A market behavior known as herding is not as important a trend as economists previously assumed – which comes as a “big surprise” – say SFI Professors Doyne Farmer and Fabrizio Lillo and their colleagues in a recent paper.
The agent-based models the researchers are developing can give economists another tool to explore policy scenarios and avoid a repeat of the financial crisis that began in 2008, which traditional economic models failed to predict. Their new models evaluate the relative contributions of herding and other behaviors. Data they analyzed from the London Stock Exchange did not shore up the assumption that herding plays a major role.

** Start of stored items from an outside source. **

-- ==== Sys2Proof/Tests/Slice0.lean ====
section
/-! SUPPORT. The model's own tests: the ill-formed terms, a word for every constructor, the vectors of
spec/95_test_vectors.md (named V<section> <case> below) on one instruction each, and the witnesses of the statements'
hypotheses. -/

namespace Sys2Proof.Tests
open Sys2Proof Sys2Proof.Machine

/-! ### Small states -/

/-- The next state of an answer. -/
def nextOf : Answer → Option State
  | .next t => some t
  | .fault _ => none
  | .refused _ => none

/-- A field of the next state. -/
def after {α : Type} (a : Answer) (f : State → α) : Option α := (nextOf a).map f

/-- State.reset with V[x] = a. -/
def with1 (x : Nibble) (a : Byte) : State := State.reset.writeV x a

/-- State.reset with V[x] = a and V[y] = b. -/
def with2 (x : Nibble) (a : Byte) (y : Nibble) (b : Byte) : State := (with1 x a).writeV y b

/-- I = w and the bytes `bs` there. -/
def withMem (s : State) (w : Word) (bs : List Byte) : State := (s.writeI w).storeBytes w.toNat bs

/-- A state whose next input is the cycle strobe. -/
def strobed (s : State) : State := { s with inputs := [.cycle] }

/-! ### Ill-formed terms are refused -/

theorem test_depth_15_is_ill_formed : ({ Params.default with stackDepth := 15 } : Params).wellFormed = false := by decide

theorem test_default_params_are_well_formed : Params.default.wellFormed = true := by decide

theorem test_program_of_3585_bytes_does_not_fit : programFits (List.replicate 3585 0#8) = false := by
  rw [← Bool.not_eq_true, programFits_iff, List.length_replicate]
  decide

theorem test_program_of_3584_bytes_fits : programFits (List.replicate 3584 0#8) = true := by
  rw [programFits_iff, List.length_replicate]
  decide

/-! ### Decoding: a word for every constructor, written bit by bit from the encodings of R46 -/

theorem test_decode_flow :
    decodeWord 0b0000000011100000#16 = .ok .cls ∧ decodeWord 0b0000000011101110#16 = .ok .ret ∧
    decodeWord 0b0001101010111100#16 = .ok (.jp 0xABC#12) ∧ decodeWord 0b0010010001010110#16 = .ok (.call 0x456#12) ∧
    decodeWord 0b0011101001000010#16 = .ok (.seImm 0xA#4 0x42#8) ∧
    decodeWord 0b0100101001000010#16 = .ok (.sneImm 0xA#4 0x42#8) ∧
    decodeWord 0b0101000100100000#16 = .ok (.seReg 1#4 2#4) ∧ decodeWord 0b1001000100100000#16 = .ok (.sneReg 1#4 2#4) ∧
    decodeWord 0b1011001000000001#16 = .ok (.jpV0 0x201#12) := by decide
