-- ==== Sys2Proof/Machine/Flags.lean ====
section
/-! DEFINITION. The sign flag, the only flag that is state (10_state.md R29), and the ordering code of CMP. -/

namespace Sys2Proof.Machine

/-- The sign flag of a register (R23). -/
def signRead (s : State) (r : RegNum) : Bool := (s.reg r).sign

/-- The flag ADD, SUB and MUL write: a copy of the left operand's (42_add_sub.md R140, 00_scope.md R10). -/
def copiedSign (s : State) (ra : RegNum) : Bool := signRead s ra

/-- `zext_RW(D[r].sign)` as a number (41_decimal_access.md R124). -/
def signNat (sgn : Bool) : Nat := if sgn then 1 else 0

/-- Whether every digit of a register is 0 (44_compare_divide.md R175: `za`, `zb`). -/
def isZero (s : State) (r : RegNum) : Bool := (s.reg r).digits s.cfg |>.all (· == 0)

/-- Effectively negative: sign set and magnitude nonzero (R175: `na`, `nb`; a negative zero is not negative). -/
def effectivelyNegative (s : State) (r : RegNum) : Bool := signRead s r && !isZero s r

/-- The ordering code on `rsp_data` (R90, R175): 0 equal, 1 left less than right, 2 left greater than right. -/
def orderingCode (o : Ordering) : Nat :=
  match o with
  | .eq => 0
  | .lt => 1
  | .gt => 2

/-- The sign-aware ordering from the two effective signs and the magnitude ordering `m` (R175). -/
def signedOrdering (na nb : Bool) (m : Ordering) : Ordering :=
  if na && !nb then .lt
  else if nb && !na then .gt
  else if na && nb then m.swap
  else m

/-- The six relations a host derives from the CMP code `k` (30_encoding.md R93). -/
inductive Relation where
  | equal
  | notEqual
  | less
  | lessEqual
  | greater
  | greaterEqual
  deriving DecidableEq, Repr

/-- Whether a relation holds for the CMP code `k` (R93). -/
def Relation.holds (rel : Relation) (k : Nat) : Bool :=
  match rel with
  | .equal => k == 0
  | .notEqual => k != 0
  | .less => k == 1
  | .lessEqual => k != 2
  | .greater => k == 2
  | .greaterEqual => k != 1

end Sys2Proof.Machine
end

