-- ==== Sys2Proof/Machine/Operands.lean ====
section
/-! DEFINITION. The operand forms: raw positions and group indices, the signed digit index, and the write data. -/

namespace Sys2Proof.Machine

/-- The write data LDG uses: the `W` bits of `cmd_wdata` sampled with the command (30_encoding.md R66, R75). -/
def writeData (s : State) : Word := wireWord s.cfg s.wdata

/-- A signed digit index (41_decimal_access.md R122): a non-negative index is the integer position, a negative one the
fractional position `FD + sidx`; an index outside `-FD .. ID-1` addresses nothing (20_memory.md R51, never wrapped). -/
def signedPosition (c : Config) (sidx : Int) : Option (Seq × Nat) :=
  if 0 ≤ sidx then
    if (c.ID : Int) ≤ sidx then none else some (.I, sidx.toNat)
  else
    if sidx < -(c.FD : Int) then none else some (.F, ((c.FD : Int) + sidx).toNat)

/-- The verdict of a digit write on its position and value, address before data (40_digit_group_store.md R101,
60_exceptions.md R194): `none` when both are in range. -/
def digitWriteError (c : Config) (q : Seq) (p v : Nat) : Option Status :=
  if c.cnt q ≤ p then some .indexOutOfRange
  else if 9 < v then some .digitOutOfRange
  else none

/-- Whether some field of a group word is above 9 (R103, second check). -/
def hasBadDigit (c : Config) (w : Word) : Bool :=
  (List.range c.DPG).any fun o => decide (9 < extractField w o)

/-- Whether some field of a group word at a spare position is not 0 (R103, third check; 20_memory.md R48). -/
def hasNonzeroSpare (c : Config) (q : Seq) (g : Nat) (w : Word) : Bool :=
  (List.range c.DPG).any fun o => decide (c.cnt q ≤ g * c.DPG + o) && decide (extractField w o ≠ 0)

/-- The verdict of LDG on its group index and write data, in the order checked (R103, R194). -/
def groupWriteError (c : Config) (q : Seq) (g : Nat) (w : Word) : Option Status :=
  if c.gcnt q ≤ g then some .indexOutOfRange
  else if hasBadDigit c w then some .digitOutOfRange
  else if hasNonzeroSpare c q g w then some .indexOutOfRange
  else none

end Sys2Proof.Machine
end

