-- ==== Sys2Proof/Machine/DigitGroupStore.lean ====
section
/-! DEFINITION. The DigitGroupStore commands (40_digit_group_store.md): DGET, DSET, GCNT, LDG, RDG. -/

namespace Sys2Proof.Machine

/-- DGET (R100): a fractional position past the end reads 0 with status Ok, an integer one is `IndexOutOfRange`
(20_memory.md R49). -/
def execDget (r : RegNum) (q : Seq) (p : Nat) (s : State) : Result :=
  if p < s.cfg.cnt q then respondNat (digitRead s r q p) s
  else if q = .F then respondNat 0 s
  else raise .indexOutOfRange s

/-- DSET (R101). -/
def execDset (r : RegNum) (q : Seq) (p v : Nat) (s : State) : Result :=
  match digitWriteError s.cfg q p v with
  | some e => raise e s
  | none => respondOk (digitWrite s r q p v)

/-- GCNT (R102). -/
def execGcnt (q : Seq) (s : State) : Result := respondNat (s.cfg.gcnt q) s

/-- LDG (R103). -/
def execLdg (r : RegNum) (q : Seq) (g : Nat) (s : State) : Result :=
  match groupWriteError s.cfg q g (writeData s) with
  | some e => raise e s
  | none => respondOk (groupWrite s r q g (writeData s))

/-- RDG (R104): unlike DGET there is no padding for the fractional sequence. -/
def execRdg (r : RegNum) (q : Seq) (g : Nat) (s : State) : Result :=
  if s.cfg.gcnt q ≤ g then raise .indexOutOfRange s
  else respond .ok (groupRead s r q g) s

end Sys2Proof.Machine
end

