-- ==== Sys2Proof/Laws/Mul.lean ====
section
/-! SUPPORT. What the multiplier computes (43_multiply.md R160, R161): partial products, their sum, and Overflow. -/

namespace Sys2Proof.Machine

/-! ## One partial product -/

/-- The scratch of a row holds the unscaled product `u` cut to `FD` fractional digits, as far as `N` digits hold it:
the overflow mark is set exactly when they do not. -/
structure RowHolds (c : Config) (row : MulRow) (u : Nat) : Prop where
  len : row.P.length = c.N
  dig : ∀ v ∈ row.P, v ≤ 9
  val : listValue row.P = u / 10 ^ c.FD % 10 ^ c.N
  ovf : row.ovf = true ↔ 10 ^ c.N ≤ u / 10 ^ c.FD

/-- Writing a digit into a zero place of a digit list adds its place value. -/
theorem listValue_set (ds : List Nat) (k d : Nat) (hk : k < ds.length) (h : listValue ds < 10 ^ k) :
    listValue (ds.set k d) = listValue ds + d * 10 ^ k := by
  induction ds generalizing k with
  | nil => simp at hk
  | cons x rest ih =>
    cases k with
    | zero =>
      simp only [listValue, pow_zero] at h ⊢
      simp only [List.set_cons_zero, listValue]; omega
    | succ k =>
      simp only [listValue, pow_succ] at h
      have h2 : listValue rest < 10 ^ k := by omega
      simp only [List.set_cons_succ, listValue, ih k (by simpa using hk) h2, pow_succ]
      ring

/-- Placing the next digit keeps what the row holds (R160: below 0 dropped, inside stored, above `N` Overflow). -/
theorem place_holds (c : Config) (row : MulRow) (u pos d : Nat) (h : RowHolds c row u) (hu : u < 10 ^ pos) (hd : d ≤ 9) :
    RowHolds c (row.place c pos d) (u + d * 10 ^ pos) ∧ (row.place c pos d).carry = row.carry := by
  have hFD : 0 < 10 ^ c.FD := by positivity
  unfold MulRow.place
  by_cases h1 : pos < c.FD
  · rw [if_pos h1]
    have hp : 10 ^ (pos + 1) ≤ 10 ^ c.FD := Nat.pow_le_pow_right (by decide) h1
    have hb : u + d * 10 ^ pos < 10 ^ c.FD := by
      have : d * 10 ^ pos ≤ 9 * 10 ^ pos := Nat.mul_le_mul_right _ hd
      rw [pow_succ] at hp; omega
    have e : (u + d * 10 ^ pos) / 10 ^ c.FD = u / 10 ^ c.FD := by
      rw [Nat.div_eq_of_lt hb, Nat.div_eq_of_lt (by omega)]
    exact ⟨⟨h.len, h.dig, by rw [e]; exact h.val, by rw [e]; exact h.ovf⟩, rfl⟩
  · rw [if_neg h1]
    obtain ⟨k, rfl⟩ := Nat.exists_eq_add_of_le (Nat.le_of_not_lt h1)
    have hk : c.FD + k - c.FD = k := by omega
    have e : (u + d * 10 ^ (c.FD + k)) / 10 ^ c.FD = u / 10 ^ c.FD + d * 10 ^ k := by
      rw [show u + d * 10 ^ (c.FD + k) = u + 10 ^ c.FD * (d * 10 ^ k) by rw [pow_add]; ring,
        Nat.add_mul_div_left _ _ hFD]
    have hq : u / 10 ^ c.FD < 10 ^ k := by
      rw [Nat.div_lt_iff_lt_mul hFD, Nat.mul_comm, ← pow_add]; exact hu
    rw [hk]
    by_cases h2 : k < c.N
    · rw [if_pos h2]
      have hkN : 10 ^ (k + 1) ≤ 10 ^ c.N := Nat.pow_le_pow_right (by decide) h2
      have hb : u / 10 ^ c.FD + d * 10 ^ k < 10 ^ c.N := by
        have : d * 10 ^ k ≤ 9 * 10 ^ k := Nat.mul_le_mul_right _ hd
        rw [pow_succ] at hkN; omega
      have hlt : u / 10 ^ c.FD < 10 ^ c.N := by omega
      have hv : listValue row.P = u / 10 ^ c.FD := by rw [h.val, Nat.mod_eq_of_lt hlt]
      refine ⟨⟨by simpa using h.len, fun v hv' => ?_, ?_, ?_⟩, rfl⟩
      · rcases List.mem_or_eq_of_mem_set hv' with h' | rfl
        · exact h.dig v h'
        · exact hd
      · show listValue (row.P.set k d) = _
        rw [listValue_set _ _ _ (by rw [h.len]; exact h2) (by rw [hv]; exact hq), hv, e, Nat.mod_eq_of_lt hb]
      · rw [e]
        show row.ovf = true ↔ _
        rw [h.ovf]
        omega
    · rw [if_neg h2]
      have hNk : 10 ^ c.N ≤ 10 ^ k := Nat.pow_le_pow_right (by decide) (by omega)
      refine ⟨⟨h.len, h.dig, ?_, ?_⟩, rfl⟩
      · show listValue row.P = _
        obtain ⟨j, rfl⟩ := Nat.exists_eq_add_of_le (Nat.le_of_not_lt h2)
        rw [h.val, e, show d * 10 ^ (c.N + j) = 10 ^ c.N * (d * 10 ^ j) by rw [pow_add]; ring, Nat.add_mul_mod_self_left]
      · rw [e]
        show (row.ovf || d != 0) = true ↔ _
        rw [Bool.or_eq_true, h.ovf, bne_iff_ne]
        by_cases hd0 : d = 0
        · subst hd0; simp
        · have : 1 * 10 ^ k ≤ d * 10 ^ k := Nat.mul_le_mul_right _ (by omega)
          constructor
          · intro _; exact le_trans (by omega) (Nat.le_add_left _ _)
          · intro _; exact .inr hd0

/-- The running carry of the inner loop stays 0 to 8 and the accumulator at most 89 (R160, R166). -/
theorem mulDigit_bounds (ai bj carry : Nat) (ha : ai ≤ 9) (hb : bj ≤ 9) (hc : carry ≤ 8) :
    ai * bj + carry ≤ 89 ∧ (ai * bj + carry) / 10 ≤ 8 := by
  have : ai * bj ≤ 9 * 9 := Nat.mul_le_mul ha hb
  omega

/-- The inner loop forms the digits of `a_i * B` at its shifted positions (R160, R161). -/
theorem mulDigits_holds (c : Config) (i ai j : Nat) (bs : List Nat) (row : MulRow) (u : Nat) (h : RowHolds c row u)
    (hu : u < 10 ^ (i + j)) (ha : ai ≤ 9) (hb : ∀ v ∈ bs, v ≤ 9) (hc : row.carry ≤ 8) :
    ∃ u', RowHolds c (mulDigits c i ai j bs row) u' ∧ u' < 10 ^ (i + j + bs.length) ∧
      (mulDigits c i ai j bs row).carry ≤ 8 ∧
      u' + (mulDigits c i ai j bs row).carry * 10 ^ (i + j + bs.length)
        = u + (row.carry + ai * listValue bs) * 10 ^ (i + j) := by
  induction bs generalizing j row u with
  | nil => exact ⟨u, h, hu, hc, by simp [mulDigits, listValue]⟩
  | cons b rest ih =>
    have hbb := hb b List.mem_cons_self
    have hbd := mulDigit_bounds ai b row.carry ha hbb hc
    set dp := ai * b + row.carry with hdp
    have hrow : RowHolds c { row with carry := dp / 10 } u := ⟨h.len, h.dig, h.val, h.ovf⟩
    obtain ⟨hp, hpc⟩ := place_holds c _ u (i + j) (dp % 10) hrow hu (by omega)
    have hstep : mulDigit c i ai j b row = MulRow.place c { row with carry := dp / 10 } (i + j) (dp % 10) := rfl
    rw [← hstep] at hp hpc
    have hcar : (mulDigit c i ai j b row).carry = dp / 10 := hpc
    have hu' : u + dp % 10 * 10 ^ (i + j) < 10 ^ (i + (j + 1)) := by
      have : dp % 10 * 10 ^ (i + j) ≤ 9 * 10 ^ (i + j) := Nat.mul_le_mul_right _ (by omega)
      rw [← Nat.add_assoc, pow_succ]; omega
    obtain ⟨u', h1, h2, h3, h4⟩ := ih (j + 1) (mulDigit c i ai j b row) _ hp hu'
      (fun v hv => hb v (List.mem_cons_of_mem _ hv)) (by rw [hcar]; exact hbd.2)
    have el : i + (j + 1) + rest.length = i + j + (b :: rest).length := by simp only [List.length_cons]; omega
    refine ⟨u', h1, by rw [← el]; exact h2, h3, ?_⟩
    show u' + (mulDigits c i ai (j + 1) rest (mulDigit c i ai j b row)).carry * _ = _
    rw [← el, h4, hcar, ← Nat.add_assoc i j 1, pow_succ]
    have hm := Nat.div_add_mod dp 10
    have : (row.carry + ai * listValue (b :: rest)) = dp % 10 + 10 * (dp / 10) + 10 * (ai * listValue rest) := by
      simp only [listValue, Nat.mul_add]
      rw [Nat.mul_left_comm ai 10]
      omega
    rw [this]; ring

/-- The cleared scratch holds 0. -/
theorem clearedRow_holds (c : Config) : RowHolds c { carry := 0, P := List.replicate c.N 0, ovf := false } 0 := by
  have hz : ∀ n, listValue (List.replicate n 0) = 0 := by
    intro n; induction n with
    | zero => rfl
    | succ n ih => simp [List.replicate_succ, listValue, ih]
  refine ⟨List.length_replicate, fun v hv => ?_, ?_, ?_⟩
  · rw [List.eq_of_mem_replicate hv]; exact Nat.zero_le _
  · simp [hz]
  · simp

/-- The partial product of digit `i`: `pp_i = (a_i * 10^i * B) / 10^FD`, with the overflow mark exactly when it does
not fit `N` digits (R161). -/
theorem partialProduct_holds (c : Config) (i ai : Nat) (bs : List Nat) (hl : bs.length = c.N) (ha : ai ≤ 9)
    (hb : ∀ v ∈ bs, v ≤ 9) : RowHolds c (partialProduct c i ai bs) (ai * 10 ^ i * listValue bs) := by
  obtain ⟨u, h1, h2, h3, h4⟩ := mulDigits_holds c i ai 0 bs _ 0 (clearedRow_holds c) (by positivity) ha hb (by simp)
  simp only [Nat.add_zero, Nat.zero_add, hl] at h2 h4
  have e : ai * 10 ^ i * listValue bs = ai * listValue bs * 10 ^ i := by ring
  unfold partialProduct
  dsimp only
  split
  · rename_i hc
    rw [hc] at h4
    rw [e, ← h4]
    simpa using h1
  · rw [e, ← h4]
    exact (place_holds c _ u (i + c.N) _ h1 h2 (by omega)).1

/-! ## The accumulation -/

/-- The partial products of the digits from index `i` up, summed. -/
def partialsFrom (c : Config) (i : Nat) (as : List Nat) (B : Nat) : Nat :=
  match as with
  | [] => 0
  | a :: rest => partialValue c a i B + partialsFrom c (i + 1) rest B

theorem partialsFrom_append (c : Config) (i : Nat) (as as' : List Nat) (B : Nat) :
    partialsFrom c i (as ++ as') B = partialsFrom c i as B + partialsFrom c (i + as.length) as' B := by
  induction as generalizing i with
  | nil => simp [partialsFrom]
  | cons a rest ih =>
    simp only [List.cons_append, partialsFrom, ih, List.length_cons]
    rw [show i + 1 + rest.length = i + (rest.length + 1) by omega]; ring

theorem partialsFrom_map_range (c : Config) (a : Nat → Nat) (B n : Nat) :
    partialsFrom c 0 ((List.range n).map a) B = partialSum c a B n := by
  induction n with
  | zero => rfl
  | succ n ih =>
    rw [List.range_succ, List.map_append, partialsFrom_append, ih]
    simp [partialsFrom, partialSum]

/-- The outer loop: the running sum is the sum of the partial products as long as it fits, and the overflow mark says
when it does not (R160, R161). -/
theorem mulAccumulate_spec (c : Config) (i : Nat) (as bs S : List Nat) (ovf : Bool) (T : Nat) (hl : bs.length = c.N)
    (ha : ∀ v ∈ as, v ≤ 9) (hb : ∀ v ∈ bs, v ≤ 9) (hS : S.length = c.N) (hSd : ∀ v ∈ S, v ≤ 9)
    (hv : ovf = false → listValue S = T) (ho : ovf = true ↔ 10 ^ c.N ≤ T) :
    (mulAccumulate c i as bs S ovf).1.length = c.N ∧ (∀ v ∈ (mulAccumulate c i as bs S ovf).1, v ≤ 9) ∧
    ((mulAccumulate c i as bs S ovf).2 = false →
      listValue (mulAccumulate c i as bs S ovf).1 = T + partialsFrom c i as (listValue bs)) ∧
    ((mulAccumulate c i as bs S ovf).2 = true ↔ 10 ^ c.N ≤ T + partialsFrom c i as (listValue bs)) := by
  induction as generalizing i S ovf T with
  | nil => exact ⟨hS, hSd, by simpa [mulAccumulate, partialsFrom] using hv, by simpa [mulAccumulate, partialsFrom] using ho⟩
  | cons a rest ih =>
    have hr := partialProduct_holds c i a bs hl (ha a List.mem_cons_self) hb
    set row := partialProduct c i a bs with hrow
    have hpv : a * 10 ^ i * listValue bs / 10 ^ c.FD = partialValue c a i (listValue bs) := rfl
    rw [show partialsFrom c i (a :: rest) (listValue bs)
      = partialValue c a i (listValue bs) + partialsFrom c (i + 1) rest (listValue bs) from rfl, ← Nat.add_assoc]
    have hval := hr.val
    have hovf := hr.ovf
    rw [hpv] at hval hovf
    set pp := partialValue c a i (listValue bs) with hpp
    have hlen : S.length = row.P.length := by rw [hS, hr.len]
    have hacc := addChain_spec S row.P hlen
    rw [hS] at hacc
    have hcarry : (addChain S row.P 0).2 ≠ 0 ↔ 10 ^ c.N ≤ listValue S + listValue row.P := by
      rw [Ne, hacc.1, Nat.not_lt]
    have hSlt := listValue_lt S hSd
    rw [hS] at hSlt
    have key : (ovf || row.ovf || (addChain S row.P 0).2 != 0) = true ↔ 10 ^ c.N ≤ T + pp := by
      rw [Bool.or_eq_true, Bool.or_eq_true, ho, hovf, bne_iff_ne, hcarry]
      by_cases h1 : 10 ^ c.N ≤ T
      · constructor
        · intro _; omega
        · intro _; exact .inl (.inl h1)
      · have h2 : ovf = false := by
          cases h : ovf
          · rfl
          · exact absurd (ho.mp h) h1
        rw [hv h2]
        by_cases h3 : 10 ^ c.N ≤ pp
        · constructor
          · intro _; omega
          · intro _; exact .inl (.inr h3)
        · rw [hval, Nat.mod_eq_of_lt (by omega)]
          constructor
          · rintro ((h | h) | h) <;> omega
          · intro h; exact .inr h
    have hval' : (ovf || row.ovf || (addChain S row.P 0).2 != 0) = false → listValue (addChain S row.P 0).1 = T + pp := by
      intro h
      have hn : ¬ 10 ^ c.N ≤ T + pp := fun h' => by rw [key.mpr h'] at h; cases h
      rw [Bool.or_eq_false_iff, Bool.or_eq_false_iff] at h
      have h0 : (addChain S row.P 0).2 = 0 := by simpa using h.2
      rw [hacc.2 h0, hv h.1.1, hval, Nat.mod_eq_of_lt (by omega)]
    exact ih (i + 1) (addChain S row.P 0).1 _ (T + pp) (fun v hv' => ha v (List.mem_cons_of_mem _ hv'))
      (by rw [addChain_length _ _ _ hlen, hS]) (addChain_digits S row.P 0) hval' key

/-- The multiplier (R161): the overflow mark is set exactly when the sum `R` of the partial products reaches `10^N`,
and otherwise the result digits are `R`'s. -/
theorem mulChain_spec (c : Config) (as bs : List Nat) (hl : bs.length = c.N) (ha : ∀ v ∈ as, v ≤ 9) (hb : ∀ v ∈ bs, v ≤ 9) :
    (mulChain c as bs).1.length = c.N ∧ (∀ v ∈ (mulChain c as bs).1, v ≤ 9) ∧
    ((mulChain c as bs).2 = false → listValue (mulChain c as bs).1 = partialsFrom c 0 as (listValue bs)) ∧
    ((mulChain c as bs).2 = true ↔ 10 ^ c.N ≤ partialsFrom c 0 as (listValue bs)) := by
  have hz := clearedRow_holds c
  have hz0 : listValue (List.replicate c.N 0) = 0 := by simpa using hz.val
  have h := mulAccumulate_spec c 0 as bs (List.replicate c.N 0) false 0 hl ha hb hz.len hz.dig (fun _ => hz0)
    (by simp)
  simpa [mulChain] using h

end Sys2Proof.Machine
end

“There is some herding, especially for very short time lengths,” says Fabrizio in describing the intraday persistence of order ow, a trend in which buy orders follow buy orders or sell orders follow sell orders. “But the dominant component is order splitting,” he concludes, “at least at the broker level.”
Herding occurs when investors imitate others or act together in response to a signal such as a press release or price change. Order splitting by brokers minimizes the impact of big orders on price by splitting the orders into pieces and gradually executing them.
The researchers’ new technique for distinguishing between the behaviors and identifying which is dominant in market trends may be important for examining other data sets as well, and in developing more accurate agent-based models of the economy.
A preprint of their paper is published on arXiv.